I would imagine this is probably the most common reason why breakpoints are not hit: the Web Application is running under Cassini.
Cassini is the built-in Web Server that comes with Visual Studio 2005/2008. It’s a lightweight Web Server provided to spare you the trouble of setting up IIS on your local machine. But being lightweight it can’t do everything and one thing it cannot do is provide debug support. This ASP.NET forum post, ‘Debugging aspx hosted by Cassini’ provides some discussion on the issue.
To debug in Visual Studio when running Cassini you have to manually attach the debugger to the Cassini Process.
To paraphrase Kiliman in his forum post:
In VS.NET, it’s Debug | Processes…
Find WebDev.WebServer.exe in list of running processes and click Attach. Make sure Managed Code or Automatic is selected from the Attach To: DropDownList
If you don’t want to manually attach the debugger every time, then make your site IIS based then go to the Project Properties and change your settings from from internal webserver to IIS.
Here’s an interesting tip from an old Cassini information page for Framework Version 1.1 that allows you to Debug under Cassini without manually attaching that might still work in later Framework versions. I haven’t tried it myself yet. Basically you make Cassini the Start Application for your Debug Build Configuration and define your Web App as a Command Line Parameter.

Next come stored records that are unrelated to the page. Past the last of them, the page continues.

/-- With `BUSY = 0` a read returns the window's word and has no side effect on the CORE, and a write takes effect at
once (R62, R67). -/
def Obligations.HostTransactionsWhenIdle : Prop :=
  ∀ (s : State) (rest : List Event) (a : WindowAddress), s.busy = false → a.toNat % 4 = 0 →
    (s.agenda = .hostRead a :: rest → step s = .next { s with agenda := rest, rdata := s.windowRead a }) ∧
    (∀ w : Word, s.agenda = .hostWrite a w :: rest →
      step s = .next (State.windowWrite { s with agenda := rest } a w))

/-- The words of the address map as a read returns them (R61, with R23 to R29, R31, R35 and R64). -/
def Obligations.WindowReadsFollowTheMap : Prop :=
  ∀ s : State,
    s.windowRead 0x000 = 0 ∧
    s.windowRead 0x004 =
      BitVec.ofNat 32 (s.busy.toNat + 2 * s.done.toNat + 4 * s.err.toNat + 16 * s.ha.st.code) ∧
    s.windowRead 0x008 = s.errcode.zeroExtend 32 ∧
    s.windowRead 0x00C = s.esticky &&& 0x7FE ∧
    s.windowRead 0x010 = s.ilen.zeroExtend 32 ∧
    s.windowRead 0x014 = s.olen.zeroExtend 32 ∧
    s.windowRead 0x018 = BitVec.ofNat 32 (s.flags.t.toNat + 2 * s.flags.c.toNat + 256 * s.flags.ver.toNat) ∧
    (∀ (i : Fin 4) (j : Fin 8),
      s.windowRead (BitVec.ofNat 12 (0x100 + 0x20 * i.val + 4 * j.val)) = (s.S[i]).extractLsb' (32 * j.val) 32 ∧
      s.windowRead (BitVec.ofNat 12 (0x200 + 0x80 * i.val + 4 * j.val)) = (s.PT[i]).x.extractLsb' (32 * j.val) 32 ∧
      s.windowRead (BitVec.ofNat 12 (0x220 + 0x80 * i.val + 4 * j.val)) = (s.PT[i]).y.extractLsb' (32 * j.val) 32 ∧
      s.windowRead (BitVec.ofNat 12 (0x240 + 0x80 * i.val)) = BitVec.ofNat 32 (s.PT[i]).inf.toNat) ∧
    (∀ j : Fin 8,
      s.windowRead (BitVec.ofNat 12 (0x400 + 4 * j.val)) = BitVec.ofNat 32 (fieldPrime / 2 ^ (32 * j.val)) ∧
      s.windowRead (BitVec.ofNat 12 (0x420 + 4 * j.val)) = BitVec.ofNat 32 (groupOrder / 2 ^ (32 * j.val)) ∧
      s.windowRead (BitVec.ofNat 12 (0x440 + 4 * j.val)) = BitVec.ofNat 32 (generatorX / 2 ^ (32 * j.val)) ∧
      s.windowRead (BitVec.ofNat 12 (0x460 + 4 * j.val)) = BitVec.ofNat 32 (generatorY / 2 ^ (32 * j.val)) ∧
      s.windowRead (BitVec.ofNat 12 (0x480 + 4 * j.val)) = BitVec.ofNat 32 (coefficientA / 2 ^ (32 * j.val)) ∧
      s.windowRead (BitVec.ofNat 12 (0x4A0 + 4 * j.val)) = BitVec.ofNat 32 (coefficientB / 2 ^ (32 * j.val))) ∧
    (∀ (m : Fin 256) (lane : Fin 4),
      (s.windowRead (BitVec.ofNat 12 (0x800 + 4 * m.val))).extractLsb' (8 * lane.val) 8 =
        (if 4 * m.val + lane.val < s.sizes.ibuf then s.bufferByte .ibuf (4 * m.val + lane.val) else 0) ∧
      (s.windowRead (BitVec.ofNat 12 (0xC00 + 4 * m.val))).extractLsb' (8 * lane.val) 8 =
        (if 4 * m.val + lane.val < s.sizes.obuf then s.bufferByte .obuf (4 * m.val + lane.val) else 0))

/-- R65: with `BUSY = 0` an unmapped address reads 0 and ignores writes, and the read-only words, the constants and the
`OBUF` window ignore writes. -/
def Obligations.UnmappedAndReadOnlyWords : Prop :=
  ∀ (s : State) (a : WindowAddress) (w : Word), s.busy = false → a.toNat % 4 = 0 →
    (((0x01C ≤ a.toNat ∧ a.toNat < 0x100) ∨ (0x180 ≤ a.toNat ∧ a.toNat < 0x200) ∨
        (0x200 ≤ a.toNat ∧ a.toNat < 0x400 ∧ 0x40 < a.toNat % 0x80) ∨
        (0x4C0 ≤ a.toNat ∧ a.toNat < 0x800) ∨
        (0x800 + s.sizes.ibuf ≤ a.toNat ∧ a.toNat < 0xC00) ∨ 0xC00 + s.sizes.obuf ≤ a.toNat) →
      s.windowRead a = 0 ∧ s.hostWrite a w = s) ∧
    ((a = 0x004 ∨ a = 0x008 ∨ a = 0x014 ∨ a = 0x018 ∨ (0x400 ≤ a.toNat ∧ a.toNat < 0x4C0) ∨ 0xC00 ≤ a.toNat) →
      s.hostWrite a w = s)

The reason that Cassini cannot participate in Visual Studio .NET Debugging without the debugger manually attaching to the process is that Visual Studio Debug Builds send a special (non-standard) HTTP Request to the Server using the DEBUG Verb called a Debug HTTP Request. IIS knows how to handle Debug HTTP Requests but Cassini does not.
The DEBUG Verb is used by IIS to verify that the process of the application is running and to automatically select the correct process to attach the Visual Studio debugger to. Its a non-standard HTTP Verb invented by Microsoft for its own purposes, that’s why generic Web Servers like Cassini don’t handle it. See Stack Overflow here.